- WHAT IS REQUIRED: Give again, word for word, each line below starting at the one that contains "let s := if s.obj" and ending at the one that contains "applied (R447). -/".
(DATA SECTION)
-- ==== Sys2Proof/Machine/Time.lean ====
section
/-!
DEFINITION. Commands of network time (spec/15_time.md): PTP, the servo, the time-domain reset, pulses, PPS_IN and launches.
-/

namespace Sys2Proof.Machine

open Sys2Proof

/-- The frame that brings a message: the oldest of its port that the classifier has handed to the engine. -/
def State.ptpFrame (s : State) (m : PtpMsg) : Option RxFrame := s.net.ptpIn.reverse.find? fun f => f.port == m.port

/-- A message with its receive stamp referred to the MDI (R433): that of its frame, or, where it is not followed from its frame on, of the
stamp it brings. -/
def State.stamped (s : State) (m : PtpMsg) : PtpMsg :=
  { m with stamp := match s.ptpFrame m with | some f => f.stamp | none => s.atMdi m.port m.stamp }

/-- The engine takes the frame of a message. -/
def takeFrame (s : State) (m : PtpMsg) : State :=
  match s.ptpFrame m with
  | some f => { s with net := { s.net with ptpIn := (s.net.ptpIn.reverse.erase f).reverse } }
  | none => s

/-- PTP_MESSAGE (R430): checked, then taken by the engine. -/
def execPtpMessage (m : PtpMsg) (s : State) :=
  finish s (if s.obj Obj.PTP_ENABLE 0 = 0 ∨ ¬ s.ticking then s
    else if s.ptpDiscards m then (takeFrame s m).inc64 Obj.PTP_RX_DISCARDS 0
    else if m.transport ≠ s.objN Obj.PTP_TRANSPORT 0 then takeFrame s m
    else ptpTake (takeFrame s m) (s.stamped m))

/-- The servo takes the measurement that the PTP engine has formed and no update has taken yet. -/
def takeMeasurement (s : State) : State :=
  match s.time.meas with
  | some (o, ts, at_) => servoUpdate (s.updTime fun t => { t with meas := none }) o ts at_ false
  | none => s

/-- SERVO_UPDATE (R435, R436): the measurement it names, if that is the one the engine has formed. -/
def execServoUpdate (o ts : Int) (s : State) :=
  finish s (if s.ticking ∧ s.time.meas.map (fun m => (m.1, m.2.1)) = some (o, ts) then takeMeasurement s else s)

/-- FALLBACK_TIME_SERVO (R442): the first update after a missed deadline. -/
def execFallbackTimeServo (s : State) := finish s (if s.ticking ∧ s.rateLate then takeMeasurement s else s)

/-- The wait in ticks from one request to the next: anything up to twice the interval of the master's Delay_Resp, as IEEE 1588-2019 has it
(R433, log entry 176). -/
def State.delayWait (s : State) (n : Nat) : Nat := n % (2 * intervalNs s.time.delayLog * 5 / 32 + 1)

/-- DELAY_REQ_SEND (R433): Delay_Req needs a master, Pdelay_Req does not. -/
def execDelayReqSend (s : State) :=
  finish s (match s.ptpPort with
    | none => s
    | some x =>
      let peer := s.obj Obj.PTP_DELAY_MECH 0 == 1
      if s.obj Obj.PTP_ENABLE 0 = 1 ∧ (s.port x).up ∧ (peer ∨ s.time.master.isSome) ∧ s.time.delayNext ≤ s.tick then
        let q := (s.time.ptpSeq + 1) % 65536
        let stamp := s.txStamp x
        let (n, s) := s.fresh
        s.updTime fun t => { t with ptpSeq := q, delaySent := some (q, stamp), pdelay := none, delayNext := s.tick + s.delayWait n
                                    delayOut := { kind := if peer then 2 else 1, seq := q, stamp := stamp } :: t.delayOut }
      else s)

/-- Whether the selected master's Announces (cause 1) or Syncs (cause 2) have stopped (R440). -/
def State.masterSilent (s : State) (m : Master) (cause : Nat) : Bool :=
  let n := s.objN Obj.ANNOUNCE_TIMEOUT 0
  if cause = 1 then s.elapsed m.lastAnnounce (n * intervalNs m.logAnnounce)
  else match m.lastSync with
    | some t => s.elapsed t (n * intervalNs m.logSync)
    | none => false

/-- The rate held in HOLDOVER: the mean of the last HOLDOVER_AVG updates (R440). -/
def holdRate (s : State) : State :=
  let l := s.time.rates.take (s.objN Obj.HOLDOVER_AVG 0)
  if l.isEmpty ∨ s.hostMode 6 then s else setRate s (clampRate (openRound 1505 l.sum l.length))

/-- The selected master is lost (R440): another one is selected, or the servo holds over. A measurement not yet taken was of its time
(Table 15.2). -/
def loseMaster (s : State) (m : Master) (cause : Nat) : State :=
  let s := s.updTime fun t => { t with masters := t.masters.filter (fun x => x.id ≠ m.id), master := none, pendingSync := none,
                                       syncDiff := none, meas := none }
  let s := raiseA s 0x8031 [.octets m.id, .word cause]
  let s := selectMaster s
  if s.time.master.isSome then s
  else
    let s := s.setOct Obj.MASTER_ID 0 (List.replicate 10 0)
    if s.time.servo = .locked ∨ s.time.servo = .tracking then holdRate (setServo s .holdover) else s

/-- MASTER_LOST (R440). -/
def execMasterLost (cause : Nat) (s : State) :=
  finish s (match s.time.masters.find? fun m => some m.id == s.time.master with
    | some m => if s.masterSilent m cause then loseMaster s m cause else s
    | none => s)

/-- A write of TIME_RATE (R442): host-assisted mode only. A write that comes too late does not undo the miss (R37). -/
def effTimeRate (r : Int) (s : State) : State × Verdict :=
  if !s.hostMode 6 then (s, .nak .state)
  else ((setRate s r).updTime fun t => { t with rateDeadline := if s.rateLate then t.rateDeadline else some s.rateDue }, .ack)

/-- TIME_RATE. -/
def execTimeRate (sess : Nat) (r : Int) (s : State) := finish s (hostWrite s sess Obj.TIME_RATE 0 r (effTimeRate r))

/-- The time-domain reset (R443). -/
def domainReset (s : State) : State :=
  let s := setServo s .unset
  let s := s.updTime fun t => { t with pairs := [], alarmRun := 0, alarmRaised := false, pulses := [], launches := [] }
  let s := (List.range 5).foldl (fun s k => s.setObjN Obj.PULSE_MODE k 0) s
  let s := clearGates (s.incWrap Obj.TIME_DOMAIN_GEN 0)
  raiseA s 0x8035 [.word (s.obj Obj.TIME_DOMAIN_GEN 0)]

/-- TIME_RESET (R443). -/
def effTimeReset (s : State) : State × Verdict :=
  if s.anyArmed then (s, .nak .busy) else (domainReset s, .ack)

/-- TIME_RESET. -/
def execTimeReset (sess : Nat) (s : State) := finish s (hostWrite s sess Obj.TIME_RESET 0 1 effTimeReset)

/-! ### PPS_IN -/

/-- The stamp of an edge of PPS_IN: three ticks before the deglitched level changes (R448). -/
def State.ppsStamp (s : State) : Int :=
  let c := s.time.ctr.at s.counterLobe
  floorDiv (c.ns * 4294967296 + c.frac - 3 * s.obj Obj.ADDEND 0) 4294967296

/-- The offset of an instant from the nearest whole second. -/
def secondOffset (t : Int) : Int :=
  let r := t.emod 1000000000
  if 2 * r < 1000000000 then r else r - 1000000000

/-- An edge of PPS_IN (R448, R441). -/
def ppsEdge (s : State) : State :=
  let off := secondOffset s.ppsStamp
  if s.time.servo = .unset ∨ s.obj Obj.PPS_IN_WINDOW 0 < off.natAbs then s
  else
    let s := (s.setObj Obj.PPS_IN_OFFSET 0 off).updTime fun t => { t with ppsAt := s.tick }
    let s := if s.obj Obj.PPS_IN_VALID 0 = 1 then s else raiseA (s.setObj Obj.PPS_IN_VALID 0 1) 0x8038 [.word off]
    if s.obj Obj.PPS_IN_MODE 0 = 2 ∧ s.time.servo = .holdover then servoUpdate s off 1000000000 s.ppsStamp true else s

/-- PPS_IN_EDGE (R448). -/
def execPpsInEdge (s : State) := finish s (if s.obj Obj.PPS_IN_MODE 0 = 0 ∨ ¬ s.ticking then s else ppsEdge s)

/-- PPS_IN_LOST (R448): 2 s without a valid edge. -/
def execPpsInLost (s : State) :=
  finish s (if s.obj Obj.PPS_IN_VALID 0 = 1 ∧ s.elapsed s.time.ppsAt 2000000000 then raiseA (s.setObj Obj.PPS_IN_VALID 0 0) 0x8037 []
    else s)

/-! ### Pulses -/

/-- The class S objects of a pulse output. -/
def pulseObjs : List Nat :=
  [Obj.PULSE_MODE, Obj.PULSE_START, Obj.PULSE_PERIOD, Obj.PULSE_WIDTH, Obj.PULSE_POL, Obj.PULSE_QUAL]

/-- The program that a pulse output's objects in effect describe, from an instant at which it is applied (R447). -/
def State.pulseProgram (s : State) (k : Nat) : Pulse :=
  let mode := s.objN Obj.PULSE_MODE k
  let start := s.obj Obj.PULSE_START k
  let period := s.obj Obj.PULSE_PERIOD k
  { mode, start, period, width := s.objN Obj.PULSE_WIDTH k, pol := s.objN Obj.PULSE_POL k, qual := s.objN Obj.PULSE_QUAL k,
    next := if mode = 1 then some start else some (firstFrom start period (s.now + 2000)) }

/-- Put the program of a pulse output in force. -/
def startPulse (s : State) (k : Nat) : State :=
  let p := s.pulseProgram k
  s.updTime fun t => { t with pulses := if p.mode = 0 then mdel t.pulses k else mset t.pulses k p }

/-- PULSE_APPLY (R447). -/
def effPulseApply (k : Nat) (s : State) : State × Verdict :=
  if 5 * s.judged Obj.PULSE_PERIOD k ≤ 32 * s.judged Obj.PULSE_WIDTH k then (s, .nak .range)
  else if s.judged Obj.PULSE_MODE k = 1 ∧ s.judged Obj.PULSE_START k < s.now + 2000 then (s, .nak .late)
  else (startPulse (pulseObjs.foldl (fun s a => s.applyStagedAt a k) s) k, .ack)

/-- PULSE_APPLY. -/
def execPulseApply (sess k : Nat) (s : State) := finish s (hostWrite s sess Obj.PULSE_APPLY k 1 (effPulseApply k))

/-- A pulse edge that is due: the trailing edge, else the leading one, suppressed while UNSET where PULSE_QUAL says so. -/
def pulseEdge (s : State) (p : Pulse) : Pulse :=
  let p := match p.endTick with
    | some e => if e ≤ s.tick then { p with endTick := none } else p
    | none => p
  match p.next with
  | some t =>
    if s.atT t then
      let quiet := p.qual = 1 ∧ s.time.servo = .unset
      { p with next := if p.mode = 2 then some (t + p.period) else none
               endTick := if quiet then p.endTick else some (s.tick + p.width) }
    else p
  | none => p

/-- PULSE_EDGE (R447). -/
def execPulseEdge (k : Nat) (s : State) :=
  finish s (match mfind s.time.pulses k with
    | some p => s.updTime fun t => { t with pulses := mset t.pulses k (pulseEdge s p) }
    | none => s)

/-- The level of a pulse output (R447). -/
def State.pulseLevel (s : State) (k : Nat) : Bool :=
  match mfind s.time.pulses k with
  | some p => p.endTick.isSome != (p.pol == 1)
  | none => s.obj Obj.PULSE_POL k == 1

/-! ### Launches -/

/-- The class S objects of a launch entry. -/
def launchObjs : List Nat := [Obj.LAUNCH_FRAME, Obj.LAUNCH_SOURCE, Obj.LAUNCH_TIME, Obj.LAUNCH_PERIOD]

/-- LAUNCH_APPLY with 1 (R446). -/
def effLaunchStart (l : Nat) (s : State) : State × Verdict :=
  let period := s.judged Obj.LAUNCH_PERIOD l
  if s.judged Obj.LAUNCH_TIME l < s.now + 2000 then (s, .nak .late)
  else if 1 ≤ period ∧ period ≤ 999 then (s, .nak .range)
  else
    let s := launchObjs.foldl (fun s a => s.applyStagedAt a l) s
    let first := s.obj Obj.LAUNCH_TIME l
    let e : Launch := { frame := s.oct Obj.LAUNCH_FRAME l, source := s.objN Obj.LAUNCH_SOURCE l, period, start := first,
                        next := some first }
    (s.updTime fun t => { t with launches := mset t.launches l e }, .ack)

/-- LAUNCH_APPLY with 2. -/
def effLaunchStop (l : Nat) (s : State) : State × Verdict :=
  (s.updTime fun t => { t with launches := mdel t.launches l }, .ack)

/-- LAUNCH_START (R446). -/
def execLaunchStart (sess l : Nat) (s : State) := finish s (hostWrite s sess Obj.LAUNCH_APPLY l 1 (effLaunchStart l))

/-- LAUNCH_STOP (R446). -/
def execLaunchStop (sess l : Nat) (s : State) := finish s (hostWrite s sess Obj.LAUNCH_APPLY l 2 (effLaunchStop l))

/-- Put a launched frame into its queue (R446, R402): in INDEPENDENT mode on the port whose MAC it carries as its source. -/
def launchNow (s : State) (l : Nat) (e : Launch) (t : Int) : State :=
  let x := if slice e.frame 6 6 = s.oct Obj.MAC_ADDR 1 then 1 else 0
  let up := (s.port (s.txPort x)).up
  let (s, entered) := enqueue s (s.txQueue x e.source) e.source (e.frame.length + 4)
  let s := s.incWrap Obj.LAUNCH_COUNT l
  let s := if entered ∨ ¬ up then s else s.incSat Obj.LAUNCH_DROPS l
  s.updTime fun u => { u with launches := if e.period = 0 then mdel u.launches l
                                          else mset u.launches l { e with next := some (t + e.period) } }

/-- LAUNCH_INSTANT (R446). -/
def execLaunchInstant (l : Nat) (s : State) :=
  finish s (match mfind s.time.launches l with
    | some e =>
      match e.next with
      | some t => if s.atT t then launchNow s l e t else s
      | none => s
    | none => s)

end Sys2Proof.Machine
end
(End DATA SECTION)
(DATA SECTION)
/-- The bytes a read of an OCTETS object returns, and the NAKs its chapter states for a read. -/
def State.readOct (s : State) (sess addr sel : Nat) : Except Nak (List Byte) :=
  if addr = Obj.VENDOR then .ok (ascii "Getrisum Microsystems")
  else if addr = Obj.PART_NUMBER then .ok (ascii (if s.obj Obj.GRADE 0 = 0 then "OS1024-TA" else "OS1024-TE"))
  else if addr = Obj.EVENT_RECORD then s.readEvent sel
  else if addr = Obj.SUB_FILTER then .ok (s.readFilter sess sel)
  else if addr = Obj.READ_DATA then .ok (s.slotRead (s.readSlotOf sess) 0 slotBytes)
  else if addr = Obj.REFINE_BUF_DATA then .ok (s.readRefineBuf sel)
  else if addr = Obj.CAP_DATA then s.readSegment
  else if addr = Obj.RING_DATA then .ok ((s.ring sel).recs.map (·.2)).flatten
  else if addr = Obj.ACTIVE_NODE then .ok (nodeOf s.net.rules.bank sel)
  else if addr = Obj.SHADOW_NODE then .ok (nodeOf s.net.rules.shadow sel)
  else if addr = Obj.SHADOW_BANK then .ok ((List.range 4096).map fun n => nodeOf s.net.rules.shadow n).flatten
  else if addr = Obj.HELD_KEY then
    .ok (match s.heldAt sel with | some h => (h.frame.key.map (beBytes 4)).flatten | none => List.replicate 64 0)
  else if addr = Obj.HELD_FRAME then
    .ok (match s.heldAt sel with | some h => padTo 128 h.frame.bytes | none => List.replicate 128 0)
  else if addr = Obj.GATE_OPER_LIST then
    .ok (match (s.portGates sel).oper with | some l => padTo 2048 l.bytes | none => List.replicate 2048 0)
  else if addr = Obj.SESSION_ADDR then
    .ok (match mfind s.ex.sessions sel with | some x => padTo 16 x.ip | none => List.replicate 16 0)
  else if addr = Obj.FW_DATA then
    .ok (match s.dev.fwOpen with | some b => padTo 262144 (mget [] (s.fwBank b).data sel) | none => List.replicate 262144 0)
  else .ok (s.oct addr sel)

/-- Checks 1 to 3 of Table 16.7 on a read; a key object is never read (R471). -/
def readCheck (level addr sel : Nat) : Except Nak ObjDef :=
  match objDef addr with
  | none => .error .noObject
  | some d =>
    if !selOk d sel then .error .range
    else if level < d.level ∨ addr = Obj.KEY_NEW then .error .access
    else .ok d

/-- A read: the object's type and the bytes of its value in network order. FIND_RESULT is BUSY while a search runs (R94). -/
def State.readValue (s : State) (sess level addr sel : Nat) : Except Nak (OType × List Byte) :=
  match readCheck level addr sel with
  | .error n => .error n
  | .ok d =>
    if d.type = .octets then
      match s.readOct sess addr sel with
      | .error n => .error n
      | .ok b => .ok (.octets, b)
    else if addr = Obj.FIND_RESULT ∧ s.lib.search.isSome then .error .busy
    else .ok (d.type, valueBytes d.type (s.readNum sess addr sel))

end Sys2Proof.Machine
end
(End DATA SECTION)
- SOLUTION TO THIS TASK:
    let s := if s.obj Obj.PPS_IN_VALID 0 = 1 then s else raiseA (s.setObj Obj.PPS_IN_VALID 0 1) 0x8038 [.word off]
    if s.obj Obj.PPS_IN_MODE 0 = 2 ∧ s.time.servo = .holdover then servoUpdate s off 1000000000 s.ppsStamp true else s

/-- PPS_IN_EDGE (R448). -/
def execPpsInEdge (s : State) := finish s (if s.obj Obj.PPS_IN_MODE 0 = 0 ∨ ¬ s.ticking then s else ppsEdge s)

/-- PPS_IN_LOST (R448): 2 s without a valid edge. -/
def execPpsInLost (s : State) :=
  finish s (if s.obj Obj.PPS_IN_VALID 0 = 1 ∧ s.elapsed s.time.ppsAt 2000000000 then raiseA (s.setObj Obj.PPS_IN_VALID 0 0) 0x8037 []
    else s)

/-! ### Pulses -/

/-- The class S objects of a pulse output. -/
def pulseObjs : List Nat :=
  [Obj.PULSE_MODE, Obj.PULSE_START, Obj.PULSE_PERIOD, Obj.PULSE_WIDTH, Obj.PULSE_POL, Obj.PULSE_QUAL]

/-- The program that a pulse output's objects in effect describe, from an instant at which it is applied (R447). -/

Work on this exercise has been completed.